**Goal of the exercise**
Your answer should be every line below that includes the word "value".

[Saved data entries]
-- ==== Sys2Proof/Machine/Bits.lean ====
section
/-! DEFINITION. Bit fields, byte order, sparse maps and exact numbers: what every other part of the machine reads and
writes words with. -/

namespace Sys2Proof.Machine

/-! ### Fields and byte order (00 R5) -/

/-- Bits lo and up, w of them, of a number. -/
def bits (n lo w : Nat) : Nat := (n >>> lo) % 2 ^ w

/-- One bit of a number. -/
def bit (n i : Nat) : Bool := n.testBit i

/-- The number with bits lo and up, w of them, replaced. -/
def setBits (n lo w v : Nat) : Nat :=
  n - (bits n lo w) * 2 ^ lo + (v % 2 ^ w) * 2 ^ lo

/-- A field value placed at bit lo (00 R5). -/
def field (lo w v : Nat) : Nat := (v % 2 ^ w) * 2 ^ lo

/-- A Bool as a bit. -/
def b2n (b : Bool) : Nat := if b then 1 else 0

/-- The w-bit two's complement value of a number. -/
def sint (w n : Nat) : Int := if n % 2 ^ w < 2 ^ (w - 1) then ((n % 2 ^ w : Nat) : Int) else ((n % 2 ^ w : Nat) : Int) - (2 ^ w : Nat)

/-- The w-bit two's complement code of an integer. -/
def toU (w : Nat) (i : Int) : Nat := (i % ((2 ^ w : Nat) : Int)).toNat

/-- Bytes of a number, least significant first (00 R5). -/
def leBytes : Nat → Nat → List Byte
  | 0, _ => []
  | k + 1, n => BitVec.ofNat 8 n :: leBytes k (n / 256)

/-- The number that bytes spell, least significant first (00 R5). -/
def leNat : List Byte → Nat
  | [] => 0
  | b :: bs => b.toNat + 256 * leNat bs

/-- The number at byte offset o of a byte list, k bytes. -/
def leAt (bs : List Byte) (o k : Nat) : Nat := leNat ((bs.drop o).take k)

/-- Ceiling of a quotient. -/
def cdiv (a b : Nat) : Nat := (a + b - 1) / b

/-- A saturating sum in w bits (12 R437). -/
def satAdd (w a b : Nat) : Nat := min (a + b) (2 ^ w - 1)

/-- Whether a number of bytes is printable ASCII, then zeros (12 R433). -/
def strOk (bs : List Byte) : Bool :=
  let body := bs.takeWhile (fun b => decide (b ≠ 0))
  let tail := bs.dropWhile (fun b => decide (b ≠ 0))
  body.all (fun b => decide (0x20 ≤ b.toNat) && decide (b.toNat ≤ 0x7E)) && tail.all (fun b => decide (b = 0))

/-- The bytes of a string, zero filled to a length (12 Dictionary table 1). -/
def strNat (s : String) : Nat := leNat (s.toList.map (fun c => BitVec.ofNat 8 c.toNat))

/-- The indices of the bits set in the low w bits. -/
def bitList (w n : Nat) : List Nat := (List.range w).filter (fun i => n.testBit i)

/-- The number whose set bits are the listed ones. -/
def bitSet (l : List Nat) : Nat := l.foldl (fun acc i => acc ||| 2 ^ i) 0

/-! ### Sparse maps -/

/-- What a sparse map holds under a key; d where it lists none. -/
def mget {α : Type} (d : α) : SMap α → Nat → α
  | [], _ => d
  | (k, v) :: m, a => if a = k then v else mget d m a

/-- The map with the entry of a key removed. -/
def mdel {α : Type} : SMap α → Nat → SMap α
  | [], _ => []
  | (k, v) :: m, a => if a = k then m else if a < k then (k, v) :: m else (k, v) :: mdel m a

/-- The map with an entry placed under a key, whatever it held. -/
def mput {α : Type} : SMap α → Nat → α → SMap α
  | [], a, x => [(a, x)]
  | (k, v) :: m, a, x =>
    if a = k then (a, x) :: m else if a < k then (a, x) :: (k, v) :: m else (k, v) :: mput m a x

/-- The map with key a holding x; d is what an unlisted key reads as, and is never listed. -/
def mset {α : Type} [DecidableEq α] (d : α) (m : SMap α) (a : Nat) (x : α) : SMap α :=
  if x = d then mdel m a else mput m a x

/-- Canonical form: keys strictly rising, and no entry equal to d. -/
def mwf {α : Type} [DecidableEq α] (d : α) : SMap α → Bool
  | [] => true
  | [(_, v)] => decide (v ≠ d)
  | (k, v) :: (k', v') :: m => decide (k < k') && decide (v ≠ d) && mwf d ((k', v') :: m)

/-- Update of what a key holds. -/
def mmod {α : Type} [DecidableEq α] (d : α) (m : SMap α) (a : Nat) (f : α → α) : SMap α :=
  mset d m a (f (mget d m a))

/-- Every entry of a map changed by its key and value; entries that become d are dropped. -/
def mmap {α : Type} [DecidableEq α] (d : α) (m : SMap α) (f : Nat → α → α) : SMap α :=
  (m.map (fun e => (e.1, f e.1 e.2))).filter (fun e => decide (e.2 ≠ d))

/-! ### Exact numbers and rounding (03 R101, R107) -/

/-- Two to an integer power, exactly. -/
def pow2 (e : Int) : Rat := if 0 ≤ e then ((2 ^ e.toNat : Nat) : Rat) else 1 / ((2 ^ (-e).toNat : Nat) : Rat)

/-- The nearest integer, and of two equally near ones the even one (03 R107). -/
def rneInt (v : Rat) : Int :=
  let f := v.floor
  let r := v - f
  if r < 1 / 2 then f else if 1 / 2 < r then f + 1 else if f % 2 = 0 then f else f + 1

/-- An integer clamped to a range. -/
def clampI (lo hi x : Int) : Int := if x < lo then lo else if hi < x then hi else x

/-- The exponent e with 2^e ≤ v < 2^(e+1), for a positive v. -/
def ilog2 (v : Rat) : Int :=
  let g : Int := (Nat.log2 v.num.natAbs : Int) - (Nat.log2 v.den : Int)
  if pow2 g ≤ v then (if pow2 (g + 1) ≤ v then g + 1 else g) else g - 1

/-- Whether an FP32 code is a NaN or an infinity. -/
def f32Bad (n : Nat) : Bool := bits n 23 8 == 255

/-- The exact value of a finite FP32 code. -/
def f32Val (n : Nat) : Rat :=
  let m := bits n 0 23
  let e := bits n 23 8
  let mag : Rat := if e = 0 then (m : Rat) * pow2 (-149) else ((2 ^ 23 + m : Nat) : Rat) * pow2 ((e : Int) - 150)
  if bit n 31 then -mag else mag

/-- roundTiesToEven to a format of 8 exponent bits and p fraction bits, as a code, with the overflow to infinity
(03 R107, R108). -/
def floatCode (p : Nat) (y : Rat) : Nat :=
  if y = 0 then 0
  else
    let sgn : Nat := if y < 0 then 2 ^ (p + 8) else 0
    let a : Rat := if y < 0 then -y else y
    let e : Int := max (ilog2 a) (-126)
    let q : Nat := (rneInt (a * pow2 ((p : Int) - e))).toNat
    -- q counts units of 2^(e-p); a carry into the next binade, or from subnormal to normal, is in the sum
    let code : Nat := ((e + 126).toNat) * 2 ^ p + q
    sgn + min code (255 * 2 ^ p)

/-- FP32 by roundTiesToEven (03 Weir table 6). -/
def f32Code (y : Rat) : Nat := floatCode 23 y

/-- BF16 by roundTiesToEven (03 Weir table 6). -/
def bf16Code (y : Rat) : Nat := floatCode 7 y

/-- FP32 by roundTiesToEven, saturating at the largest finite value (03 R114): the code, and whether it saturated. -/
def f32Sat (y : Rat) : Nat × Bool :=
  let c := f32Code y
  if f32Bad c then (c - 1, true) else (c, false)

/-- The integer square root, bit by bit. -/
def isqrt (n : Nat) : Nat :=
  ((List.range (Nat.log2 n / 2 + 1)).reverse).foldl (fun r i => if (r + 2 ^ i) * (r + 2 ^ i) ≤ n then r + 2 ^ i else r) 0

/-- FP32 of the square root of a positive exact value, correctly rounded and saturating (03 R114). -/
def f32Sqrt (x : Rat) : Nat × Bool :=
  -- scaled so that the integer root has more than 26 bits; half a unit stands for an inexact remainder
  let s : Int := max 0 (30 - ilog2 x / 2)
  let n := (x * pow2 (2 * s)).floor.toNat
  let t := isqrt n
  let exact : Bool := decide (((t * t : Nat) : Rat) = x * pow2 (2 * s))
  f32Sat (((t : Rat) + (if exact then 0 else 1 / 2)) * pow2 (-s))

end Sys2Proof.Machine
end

**Result of this task**
/-- A field value placed at bit lo (00 R5). -/
/-- The w-bit two's complement value of a number. -/
/-- Every entry of a map changed by its key and value; entries that become d are dropped. -/
/-- The exact value of a finite FP32 code. -/
/-- FP32 by roundTiesToEven, saturating at the largest finite value (03 R114): the code, and whether it saturated. -/
/-- FP32 of the square root of a positive exact value, correctly rounded and saturating (03 R114). -/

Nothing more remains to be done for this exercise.